Angie and I once took a youth group on a trip that included rafting down the Meramec River in southern Missouri. Rafting sounds peaceful enough, and the Meramec is a pretty gentle river in most places, but there came a moment we knew we were in trouble. In a bend in the river, our raft was drifting toward a mangled pile of dead trees. When we ran up on one of the logs hidden beneath the water, it threw me out and Angie had to dive from one raft into another to avoid being bludgeoned by a large branch.
None of us sets out to crash and burn in life. It happens because we were unaware of the hidden undercurrents that drew us slowly but surely into dangerous traps along the way. It happens because of the slow drift. That’s what separates us from the people we depend on. Drifting takes us away from the people we most desperately need and makes it all the more difficult for us to fight our way back to them. And it happens so subtly, so slowly that we often don’t notice it until it’s nearly too late.
The psalmist, David, said, “Don’t let me drift toward evil or take part in acts of wickedness.” (Psalm 141:4 NLT)
Nobody ever decides to become a porn addict, an alcoholic, or way too deep in credit card debt. Nobody files for divorce minutes after saying their wedding vows (except for a few what-happened-in-Vegas-stays-in-Vegas marriages). And nobody makes a commitment to Jesus and immediately commences a plan to shipwreck their own faith.

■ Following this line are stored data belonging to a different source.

/-- Each addressing form completes, with a selected element; the four bytes of an element always make a dword. -/
theorem witness_MemoryElementsComeFromTheEffectiveAddress :
    (∀ m ∈ [MemOperand.ripRelative 0x100, .base 7 (.disp8 0x80), .sib 1 3 5 (.disp32 4), .sibNoBase 2 4 0x40],
      ∀ bc ∈ [false, true], ∃ t, exec (.vfmulcphYmm (ops 0 1 1 true) (.mem bc m)) (withK1 vectors 0x80) = .next t) ∧
    (∃ t, exec (.vfmulcphYmm ⟨[.gs, .addressSize], 0, 1, 1, true⟩ (.mem false (.base 7 .none))) (withK1 vectors 0x80) = .next t) ∧
    selected (withK1 vectors 0x80) 1 7 = true ∧
    ∀ k < 4, (0x44332211#32).extractLsb' (8 * k) 8 =
      readByte (withBytes vectors 0x1C [0x11, 0x22, 0x33, 0x44]) (0x1C#64 + BitVec.ofNat 64 k) := by
  refine ⟨fun m hm bc hb => exists_next ?_, exists_next (by decide +kernel), by decide +kernel, by decide +kernel⟩
  revert m bc
  decide +kernel

theorem witness_AddressPrefixesChangeTheAddress : start.mode = .bits64 := rfl

/-- Another opmask file: other upper bits of the selected register, and other registers. -/
theorem witness_OnlyTheLowMaskBitsAreRead :
    (operandsOf (memoryYmm true)).mask ≠ 0#3 ∧
    ∀ e < elementCount .v256, (getK { withK1 vectors 0x1F with k := Vector.replicate 8 0xFFFFFFFFFFFFFF1F } 1).getLsbD e =
      (getK (withK1 vectors 0x1F) 1).getLsbD e := by
  decide +kernel

theorem witness_ExceptionMasksHaveNoInfluence : 0x00000000#32 &&& ~~~0x1F80#32 = start.mxcsr &&& ~~~0x1F80#32 := by decide

/-- Two states that differ in an unread register, the upper half of a source, the flags and more. -/
theorem witness_AnswersDependOnTheReadSetOnly :
    let s := withK1 vectors 0x0F
    let s' := { setZmm (setZmm s 9 1) 2 (getZmm s 2 ||| (1#512 <<< 300)) with mxcsr := 0x00001FBF, cr2 := 1, gpr := Vector.replicate 16 7 }
    s ≠ s' ∧ sameReads (.vfmulcphXmm (ops 0 1 1 false) (.reg 2)) s s' := by
  refine ⟨by decide +kernel, ?_⟩
  simp only [sameReads, formOf, operandsOf, src2Of]
  decide +kernel

/-- The same with a memory source: two states with other bytes outside the selected elements. -/
theorem witness_AnswersDependOnTheReadSetOnly_memory :
    let s := withBytes (withK1 vectors 0x01) 0 [1, 2, 3, 4, 5]
    let s' := withBytes (withK1 vectors 0x01) 0 [1, 2, 3, 4, 6]
    s ≠ s' ∧ sameReads (memoryYmm true) s s' := by
  refine ⟨by decide +kernel, ?_⟩
  simp only [sameReads, memoryYmm, formOf, operandsOf, src2Of]
  refine ⟨by decide, by decide, by decide, by decide, by decide +kernel, by decide +kernel, by decide, by decide, by decide,
    by decide, by decide +kernel, by decide, by decide, by decide, ?_⟩
  have same := of_all (l := selectedAddresses (withBytes (withK1 vectors 0x01) 0 [1, 2, 3, 4, 5]) 1 .v256 false 0)
    (p := fun a => readByte (withBytes (withK1 vectors 0x01) 0 [1, 2, 3, 4, 5]) a ==
      readByte (withBytes (withK1 vectors 0x01) 0 [1, 2, 3, 4, 6]) a) (by decide +kernel)
  exact fun a ha => eq_of_beq (same a ha)

theorem witness_ConsecutiveExecutionsAccumulateFlags :
    (formOf plainXmm).er = none ∧ (formOf (memoryYmm true)).er = none ∧
    ∃ t u, exec plainXmm vectors = .next t ∧ exec (memoryYmm true) t = .next u := by
  refine ⟨rfl, rfl, ?_⟩
  obtain ⟨t, ht⟩ := exists_next (show isNext (exec plainXmm vectors) = true by decide +kernel)
  obtain ⟨u, hu⟩ := exists_next (show isNext (exec (memoryYmm true) (complete (formOf plainXmm) (operandsOf plainXmm)
    (src2Of plainXmm) vectors)) = true by decide +kernel)
  exact ⟨t, u, ht, by rw [(exec_next_iff.mp ht).2.2.2.2]; exact hu⟩

/-- The smallest magnitude; a tie; the two sides of the overflow threshold. -/
theorem witness_RoundingIsCorrectInEveryMode :
    (∀ mag ∈ [1, 2 ^ 23, 65520 * 2 ^ 48 - 1, 65520 * 2 ^ 48], 0 < mag) ∧
    roundExact false (2 ^ 23) .rn = (0x0000, 0x30) ∧ roundExact false (65520 * 2 ^ 48 - 1) .rn = (0x7BFF, 0x20) ∧
    roundExact true (65520 * 2 ^ 48) .rn = (0xFC00, 0x28) := by
  decide +kernel

/-- 1 times 2 is 2; 1 times 2 plus 1 is 3; minus 1 times 2 plus 1 is minus 1. -/
theorem witness_ExactResultsRaiseNoFlag :
    (∀ x ∈ ([0x3C00, 0x4000, 0x3C00] : List Fp16), (isFinite x && !isDenormal x) = true) ∧
    isFinite 0x4000 = true ∧ isFinite 0x4200 = true ∧ isFinite 0xBC00 = true ∧
    value24 0x3C00 * value24 0x4000 = value24 0x4000 * 2 ^ 24 ∧
    value24 0x3C00 * value24 0x4000 + value24 0x3C00 * 2 ^ 24 = value24 0x4200 * 2 ^ 24 ∧
    -(value24 0x3C00 * value24 0x4000) + value24 0x3C00 * 2 ^ 24 = value24 0xBC00 * 2 ^ 24 :=
  ⟨of_all (by decide), by decide +kernel⟩

/-- Inexact, overflowing and denormal results of finite operands, of either sign. -/
theorem witness_FiniteOperationsAreCorrectlyRounded :
    (∀ x ∈ ([0x3C01, 0x3C01, 0x7BFF, 0x0001, 0xBC01] : List Fp16), isFinite x = true) ∧
    value24 0x3C01 * value24 0xBC01 ≠ 0 ∧ value24 0x7BFF * value24 0x7BFF ≠ 0 ∧ fusedExact true 0x3C01 0x3C01 0x0001 ≠ 0 ∧
    fp16Fma ⟨.ru, false, false⟩ false 0x3C01 0x3C01 0x0000 = (0x3C03, 0x20) :=
  ⟨of_all (by decide), by decide +kernel⟩

theorem witness_ComplexProductIsExactWithoutPrecisionFlag :
    (∀ x ∈ ([Machine.realPart 0x40003C00, imagPart 0x40003C00, Machine.realPart 0x44004200, imagPart 0x44004200] : List Fp16),
      isFinite x = true) ∧
    (cmulElement true ⟨.rn, false, false⟩ 0x40003C00 0x44004200).flags &&& flagPE = 0#6 :=
  ⟨of_all (by decide +kernel), by decide +kernel⟩

/-- No NaN operand but a NaN result; one NaN operand; a NaN temporary in either part. -/
theorem witness_NanResultsAreQuietedOperandsOrTheDefault :
    (∀ x ∈ ([0x7C00, 0x0000] : List Fp16), (!isNan x) = true) ∧
    fp16Mul ⟨.rn, false, false⟩ 0x7C00 0x0000 = (0xFE00, 0x01) ∧ isNan 0x7D00 = true ∧
    isNan (fp16Mul ⟨.rn, false, false⟩ (Machine.realPart 0x3C007C00#32) (Machine.realPart 0x3C000000#32)).1 = true ∧
    isNan (fp16Mul ⟨.rn, false, false⟩ (imagPart 0x7C003C00#32) (Machine.realPart 0x3C000000#32)).1 = true :=
  ⟨of_all (by decide), by decide +kernel⟩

We drift. And the current slowly moves us in an unintended direction. Our pride pulls at us gently. Lust gets a soft grip on our vision. Selfishness sets in. And then we crash. Unless we see it coming.
When you feel the distance growing between you and God, you and your friends, you and your process of spiritual growth, take action. Such as…
- Get back into the Word. Start with a single passage.
- Start praying. Start a simple conversation with God.
- Tell the people who matter, who will love you back and pray over you.
- Practice self-discipline in the power of the Holy Spirit.
- Remember where you were headed and repent of the drift.
Here’s the great thing. You may drift away from God, but he never drifts from you. He’s never far, never absent, and never loses his grip on you. He pursues you and keeps watch over you no matter how distant you may have become. It’s time to drift back home.